RECORDS TO USE Block Start

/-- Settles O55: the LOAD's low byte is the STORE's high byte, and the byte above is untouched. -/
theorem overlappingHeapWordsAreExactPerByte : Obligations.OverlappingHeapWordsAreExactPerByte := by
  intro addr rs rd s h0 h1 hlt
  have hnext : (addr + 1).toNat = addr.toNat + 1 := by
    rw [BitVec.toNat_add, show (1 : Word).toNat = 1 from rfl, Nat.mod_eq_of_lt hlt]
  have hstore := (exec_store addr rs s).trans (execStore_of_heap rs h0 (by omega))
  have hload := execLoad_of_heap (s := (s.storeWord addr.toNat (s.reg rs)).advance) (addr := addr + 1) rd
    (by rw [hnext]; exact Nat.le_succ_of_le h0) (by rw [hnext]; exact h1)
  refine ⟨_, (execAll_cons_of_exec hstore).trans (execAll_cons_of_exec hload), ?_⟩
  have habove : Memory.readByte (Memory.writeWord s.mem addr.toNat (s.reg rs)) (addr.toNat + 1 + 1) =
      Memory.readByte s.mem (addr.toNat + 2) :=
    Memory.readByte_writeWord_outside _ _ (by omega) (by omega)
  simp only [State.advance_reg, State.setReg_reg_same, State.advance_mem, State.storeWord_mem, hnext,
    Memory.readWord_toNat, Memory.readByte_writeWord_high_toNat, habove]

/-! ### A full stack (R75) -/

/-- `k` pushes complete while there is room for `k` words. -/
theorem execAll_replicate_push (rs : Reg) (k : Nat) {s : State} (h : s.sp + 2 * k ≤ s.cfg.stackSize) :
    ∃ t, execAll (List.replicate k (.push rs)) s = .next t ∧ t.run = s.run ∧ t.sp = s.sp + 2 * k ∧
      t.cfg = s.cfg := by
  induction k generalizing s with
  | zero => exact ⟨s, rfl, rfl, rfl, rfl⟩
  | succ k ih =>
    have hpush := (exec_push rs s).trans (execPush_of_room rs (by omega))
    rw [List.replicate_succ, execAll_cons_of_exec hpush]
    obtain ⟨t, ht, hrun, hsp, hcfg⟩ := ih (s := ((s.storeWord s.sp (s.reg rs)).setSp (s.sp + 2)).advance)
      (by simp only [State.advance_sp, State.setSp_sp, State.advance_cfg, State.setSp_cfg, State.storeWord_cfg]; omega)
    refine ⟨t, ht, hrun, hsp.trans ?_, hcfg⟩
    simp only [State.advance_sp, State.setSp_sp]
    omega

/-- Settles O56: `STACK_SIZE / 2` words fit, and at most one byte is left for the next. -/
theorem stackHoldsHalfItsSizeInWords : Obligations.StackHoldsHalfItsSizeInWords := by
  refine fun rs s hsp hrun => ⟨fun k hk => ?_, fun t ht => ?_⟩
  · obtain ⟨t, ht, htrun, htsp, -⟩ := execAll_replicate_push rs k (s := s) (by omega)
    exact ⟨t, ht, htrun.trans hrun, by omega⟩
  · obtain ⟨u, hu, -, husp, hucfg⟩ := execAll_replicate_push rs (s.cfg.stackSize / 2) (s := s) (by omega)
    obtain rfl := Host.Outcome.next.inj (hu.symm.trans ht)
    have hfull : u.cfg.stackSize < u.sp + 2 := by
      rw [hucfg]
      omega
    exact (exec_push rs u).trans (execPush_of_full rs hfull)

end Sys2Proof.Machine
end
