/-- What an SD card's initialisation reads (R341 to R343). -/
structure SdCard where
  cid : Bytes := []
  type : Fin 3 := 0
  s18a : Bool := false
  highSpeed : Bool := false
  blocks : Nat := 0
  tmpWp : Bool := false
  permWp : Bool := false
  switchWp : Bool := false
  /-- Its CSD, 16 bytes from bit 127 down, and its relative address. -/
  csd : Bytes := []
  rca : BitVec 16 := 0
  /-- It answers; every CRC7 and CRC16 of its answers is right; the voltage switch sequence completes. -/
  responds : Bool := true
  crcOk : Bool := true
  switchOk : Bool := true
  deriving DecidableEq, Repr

RECORDS TO USE Block End

**EXERCISE DIRECTIONS**
When you repeat the data, keep each line exactly as given.

**ANSWER BOX**
/-- Settles O55: the LOAD's low byte is the STORE's high byte, and the byte above is untouched. -/
theorem overlappingHeapWordsAreExactPerByte : Obligations.OverlappingHeapWordsAreExactPerByte := by
  intro addr rs rd s h0 h1 hlt
  have hnext : (addr + 1).toNat = addr.toNat + 1 := by
    rw [BitVec.toNat_add, show (1 : Word).toNat = 1 from rfl, Nat.mod_eq_of_lt hlt]
  have hstore := (exec_store addr rs s).trans (execStore_of_heap rs h0 (by omega))
  have hload := execLoad_of_heap (s := (s.storeWord addr.toNat (s.reg rs)).advance) (addr := addr + 1) rd
    (by rw [hnext]; exact Nat.le_succ_of_le h0) (by rw [hnext]; exact h1)
  refine ⟨_, (execAll_cons_of_exec hstore).trans (execAll_cons_of_exec hload), ?_⟩
  have habove : Memory.readByte (Memory.writeWord s.mem addr.toNat (s.reg rs)) (addr.toNat + 1 + 1) =
      Memory.readByte s.mem (addr.toNat + 2) :=
    Memory.readByte_writeWord_outside _ _ (by omega) (by omega)
  simp only [State.advance_reg, State.setReg_reg_same, State.advance_mem, State.storeWord_mem, hnext,
    Memory.readWord_toNat, Memory.readByte_writeWord_high_toNat, habove]

/-! ### A full stack (R75) -/

/-- `k` pushes complete while there is room for `k` words. -/
theorem execAll_replicate_push (rs : Reg) (k : Nat) {s : State} (h : s.sp + 2 * k ≤ s.cfg.stackSize) :
    ∃ t, execAll (List.replicate k (.push rs)) s = .next t ∧ t.run = s.run ∧ t.sp = s.sp + 2 * k ∧
      t.cfg = s.cfg := by
  induction k generalizing s with
  | zero => exact ⟨s, rfl, rfl, rfl, rfl⟩
  | succ k ih =>
    have hpush := (exec_push rs s).trans (execPush_of_room rs (by omega))
    rw [List.replicate_succ, execAll_cons_of_exec hpush]
    obtain ⟨t, ht, hrun, hsp, hcfg⟩ := ih (s := ((s.storeWord s.sp (s.reg rs)).setSp (s.sp + 2)).advance)
      (by simp only [State.advance_sp, State.setSp_sp, State.advance_cfg, State.setSp_cfg, State.storeWord_cfg]; omega)
    refine ⟨t, ht, hrun, hsp.trans ?_, hcfg⟩
    simp only [State.advance_sp, State.setSp_sp]
    omega

/-- Settles O56: `STACK_SIZE / 2` words fit, and at most one byte is left for the next. -/
theorem stackHoldsHalfItsSizeInWords : Obligations.StackHoldsHalfItsSizeInWords := by
  refine fun rs s hsp hrun => ⟨fun k hk => ?_, fun t ht => ?_⟩
  · obtain ⟨t, ht, htrun, htsp, -⟩ := execAll_replicate_push rs k (s := s) (by omega)
    exact ⟨t, ht, htrun.trans hrun, by omega⟩
  · obtain ⟨u, hu, -, husp, hucfg⟩ := execAll_replicate_push rs (s.cfg.stackSize / 2) (s := s) (by omega)
    obtain rfl := Host.Outcome.next.inj (hu.symm.trans ht)
    have hfull : u.cfg.stackSize < u.sp + 2 := by
      rw [hucfg]
      omega
    exact (exec_push rs u).trans (execPush_of_full rs hfull)

end Sys2Proof.Machine
end
/-- What an SD card's initialisation reads (R341 to R343). -/
structure SdCard where
  cid : Bytes := []
  type : Fin 3 := 0
  s18a : Bool := false
  highSpeed : Bool := false
  blocks : Nat := 0
  tmpWp : Bool := false
  permWp : Bool := false
  switchWp : Bool := false
  /-- Its CSD, 16 bytes from bit 127 down, and its relative address. -/
  csd : Bytes := []
  rca : BitVec 16 := 0
  /-- It answers; every CRC7 and CRC16 of its answers is right; the voltage switch sequence completes. -/
  responds : Bool := true
  crcOk : Bool := true
  switchOk : Bool := true
  deriving DecidableEq, Repr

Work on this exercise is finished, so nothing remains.